As you probably already know, when you apply for a mortgage, your credit is pulled; in and of itself, no big deal, and it’s necessary for a prequalification. What you probably don’t know is that the three credit bureaus, Experian, Transunion, and Equifax, automatically generate what’s called a Mortgage Trigger Lead, the lead is your information, and the credit bureaus sell this information to participating lenders/brokers. Here’s how it works…
A lender/broker signs up with the credit bureaus to receive Trigger Leads when someone’s credit is pulled for the purpose of qualifying for a mortgage. The lender/broker specifies certain requirements to the credit bureaus regarding credit score, loan amount, property value, and a multitude of other factors, which basically amounts to that specific lender/broker’s profile for the mortgage shoppers it wishes to target. When your credit is pulled for the purpose of qualifying for a mortgage, the credit bureaus compare your information with the profile designated by the lender/broker that requested the trigger leads; if your information matches the that profile, the lender/broker receives your information from the credit bureaus and, in turn, pays the credit bureaus for that information. Now, that lender/broker knows your information and that you’re in the market for a mortgage, so you get a phone call. This happens on an enormous scale every day, and your information may be sold to several different lenders/brokers, hence the phone calls. I’ve actually had a client solicited in this way by a broker who pretended to be with my company; I spoke to my client the next day and she told me that she supplied “Jim” with all the information I needed to submit her loan to the bank. Needless to say, she wasn’t exactly happy when she found out “Jim” didn’t work for my company.

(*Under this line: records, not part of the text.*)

/-- R93, R95, R96, R75, R76: a hang expiry, a TOT expiry and a 100 ms mark, each when it is due. -/
def Obligations.TalkTimersRun : Prop :=
  (∀ (c : Chan) (s : State),
    let r := s.chan c
    let barred : TalkRec := { r with barred := r.barred ||| eligibleSet s c }
    (.hangExpiry c ∈ dueRows s →
      (r.pending = some .outbound → Becomes (.hangExpiry c) s (s.modChan c fun _ => floorOut s.sys.uptime none r)) ∧
      (r.pending = some .inbound → Becomes (.hangExpiry c) s (s.modChan c fun _ => floorIn s.sys.uptime (bestVote s c) none r)) ∧
      (r.pending = none → Becomes (.hangExpiry c) s
        (s.modChan c fun _ => { r with floor := .idle, voted := none, hangSide := none, totStart := none, hangExpiry := none }))) ∧
    (.totExpiry c ∈ dueRows s →
      (r.floor = .inbound → r.pending = some .outbound →
        Becomes (.totExpiry c) s (s.modChan c fun _ => floorOut s.sys.uptime none barred)) ∧
      (r.floor = .inbound → r.pending ≠ some .outbound →
        Becomes (.totExpiry c) s (s.modChan c fun _ => floorHang s.sys.uptime s.talk.hangMs .inbound barred)) ∧
      (r.floor = .outbound → Becomes (.totExpiry c) s
        (s.modChan c fun _ => { floorEnd s.sys.uptime s.talk.hangMs (bestVote s c) r with key := .stuck })))) ∧
  ∀ s : State, .airtimeMark ∈ dueRows s →
    ∃ t, exec .airtimeMark s = .next t ∧
      OnlyEvents { s with lastMark := some s.sys.uptime, meter := { s.meter with airtime := t.meter.airtime } } t ∧
      ∀ c, (t.meter.airtime.get c).value = (s.meter.airtime.get c).value + (if (s.chan c).floor = .idle then 0 else 1) ∧
        (t.meter.airtime.get c).wrapped = ((s.meter.airtime.get c).wrapped ||
          decide ((s.chan c).floor ≠ .idle) && decide ((s.meter.airtime.get c).value = 0xffffffff#32))

/-! ### Break-in -/

/-- R135 to R137, R139, R140, R142, R143: the ranking and the owners, START BREAK-IN and STOP BREAK-IN. MODEL'S CHOICE (log 11): the
bytes of a live record in the answers (ON as 0, the feed as one byte without a presence byte). -/
def Obligations.BreakInCommands : Prop :=
  (∀ s : State, ranking s = [.liveE, .liveO] ++ (if (s.pchan .p1).owner = PlayOwner.incident then [Source.p1] else []) ++
    ((match s.brk.priority with | .fixed => [PChan.p1, .p2, .p3, .p4] | .rotating => s.play.rotation).filter fun c : PChan =>
      !(decide (c = PChan.p1) && decide ((s.pchan .p1).owner = PlayOwner.incident))).map sourceOf) ∧
  (∀ (s : State) (k : SegId), ownerNow s k =
    if k.val < s.loop.n ∧ 0 < (s.aseg k).bc.grant then
      ((ranking s).find? fun x => match sourceZone s x with | some z => inSet z k | none => false).getD .none
    else .none) ∧
  (∀ (p : Port) (zone : SegSet) (feed : Byte) (s : State), Ready (.startBreakIn p zone feed) s →
    (setOk s zone = false ∨ p = .o ∧ feed ≠ 0 ∨ p = .e ∧ feed ∉ [1, 2, 3] →
      Refuses (.startBreakIn p zone feed) s .badArgument) ∧
    (setOk s zone = true → p = .o → feed = 0 →
      ∃ t, exec (.startBreakIn p zone feed) s = .next t ∧
        Undisturbed (served (.startBreakIn p zone feed) .ok ([0] ++ be3 zone ++ be3 (ownedBy t.brk.owners .liveO))
          { s with brk.liveO := some zone }) t ∧ (OwnersRight s → OwnersRight t)) ∧
    ∀ f : Feed, setOk s zone = true → p = .e → feed.toNat = feedCode (some f) →
      ∃ t, exec (.startBreakIn p zone feed) s = .next t ∧
        Undisturbed (served (.startBreakIn p zone feed) .ok ([0] ++ be3 zone ++ [feed] ++ be3 (ownedBy t.brk.owners .liveE))
          { s with brk.liveE := some ⟨zone, f⟩ }) t ∧ (OwnersRight s → OwnersRight t)) ∧
  ∀ (p : Port) (s : State), Ready (.stopBreakIn p) s →
    ∃ t, exec (.stopBreakIn p) s = .next t ∧
      (p = .o → Undisturbed (served (.stopBreakIn p) .ok (be3 (ownedBy s.brk.owners .liveO)) { s with brk.liveO := none }) t) ∧
      (p = .e → Undisturbed (served (.stopBreakIn p) .ok (be3 (ownedBy s.brk.owners .liveE)) { s with brk.liveE := none }) t) ∧
      (OwnersRight s → OwnersRight t)

/-! ### The message store -/

/-- R107, R108, R116: OPEN MESSAGE takes the lowest run of free blocks that is long enough. -/
def Obligations.OpenCommand : Prop :=
  ∀ (p : Port) (id : Byte) (length : Word) (tag : Byte) (s : State), Ready (.openMessage p id length tag) s →
    (id.toNat = 0 ∨ 64 < id.toNat ∨ length = 0 ∨ 1048576 < length.toNat ∨ 15 < tag.toNat →
      Refuses (.openMessage p id length tag) s .badArgument) ∧
    ∀ i : MsgId, id.toNat = i.val + 1 → 1 ≤ length.toNat → length.toNat ≤ 1048576 → tag.toNat ≤ 15 →
      let c := (length.toNat + 4095) / 4096
      let fits (x : Nat) : Prop := x + c ≤ 1024 ∧
        ∀ j m, (s.msg j).content.body? = some m → x + c ≤ m.first ∨ m.first + m.blocks ≤ x
      ((s.msg i).content ≠ .empty → Refuses (.openMessage p id length tag) s .exists_) ∧
      ((s.msg i).content = .empty → (∀ x, ¬ fits x) → Refuses (.openMessage p id length tag) s .noSpace) ∧
      ∀ x, (s.msg i).content = .empty → fits x → (∀ y, y < x → ¬ fits y) →
        let u := s.modMsg i fun r => { r with content := .loading ⟨x, c, length.toNat, tag.extractLsb' 0 4, 0⟩ 0 }
        exec (.openMessage p id length tag) s = .next (served (.openMessage p id length tag) .ok
          ([id] ++ b2 x ++ b2 c ++ b2 (freeBlocks (heldRuns u.store.dir)))
          (u.raise toO .messageState id 0x0101 0))

/-- R109, R105: WRITE CHUNK, its checks in order, the bytes it stores and those it leaves. MODEL'S CHOICE (log 12): BAD_SEQUENCE for
a closed record has no payload. -/
def Obligations.ChunkWrites : Prop :=
  ∀ (p : Port) (id : Byte) (offset : Word) (chunk : List Byte) (s : State), Ready (.writeChunk p id offset chunk) s →
    (id.toNat = 0 ∨ 64 < id.toNat → Refuses (.writeChunk p id offset chunk) s .badArgument) ∧
    ∀ i : MsgId, id.toNat = i.val + 1 →
      ((s.msg i).content = .empty → Refuses (.writeChunk p id offset chunk) s .notFound) ∧
      ((s.msg i).content.isClosed = true → Refuses (.writeChunk p id offset chunk) s .badSequence) ∧
      ∀ m next, (s.msg i).content = .loading m next →
        (offset.toNat ≠ next → exec (.writeChunk p id offset chunk) s =
          .next (served (.writeChunk p id offset chunk) .badSequence (b4 next) s)) ∧
        (offset.toNat = next → m.length < next + chunk.length → Refuses (.writeChunk p id offset chunk) s .badArgument) ∧
        (offset.toNat = next → chunk.length ≠ 256 → next + chunk.length ≠ m.length →
          Refuses (.writeChunk p id offset chunk) s .badArgument) ∧
        (offset.toNat = next → next + chunk.length ≤ m.length → chunk.length = 256 ∨ next + chunk.length = m.length →
          ∃ mem, exec (.writeChunk p id offset chunk) s =
              .next (served (.writeChunk p id offset chunk) .ok ([id] ++ b4 (next + chunk.length))
                { s.modMsg i (fun r => { r with
                    content := .loading { m with computed := m.computed + checksum chunk } (next + chunk.length) }) with
                  store.mem := mem }) ∧
            (MemoryCanonical s →
              (∀ n, n < chunk.length → memRead mem (msgAddr m.first (next + n)) = chunk.getD n 0) ∧
              ∀ a, (∀ n, n < chunk.length → a ≠ msgAddr m.first (next + n)) → memRead mem a = memRead s.store.mem a))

Thankfully, the Fair Credit Reporting Act (FCRA) offers you the opportunity to opt-out of this system altogether via mail, telephone, or internet. Just call 1-888-5-OPTOUT (1-888-567-8688) or visit www.optoutprescreen.com. If you opt-out electronically, the opt-out period is currently limited to 5 years. You can opt out by mail, permanently, by visiting the above website and following the permanent opt-out instructions.
Mortgage Title Leads:
Mortgage companies can order a list of leads of current mortgage holders in the form of Title Leads from most Title Companies. Lenders/Brokers use these leads for telemarketing and, if you get on one of these lists, you may receive dozens of phone calls every day from telemarketers soliciting your mortgage business. These leads are usually free for mortgage companies and the only way to opt-out of these is to put yourself in the National Do Not Call Registry. You can register your home or mobile phone number and the request is valid for 5 years; keep in mind, it can take up to 31 days to become effective. I’d like to say that all companies comply with the National Do Not Call Registry, but I know from experience that they don’t; so it may not eliminate all telemarketing calls, but it will eliminate most of them. If you do receive telemarketing calls more than 31 days after you’ve registered in the Do Not Call Registry, you have the ability to sue the company soliciting you.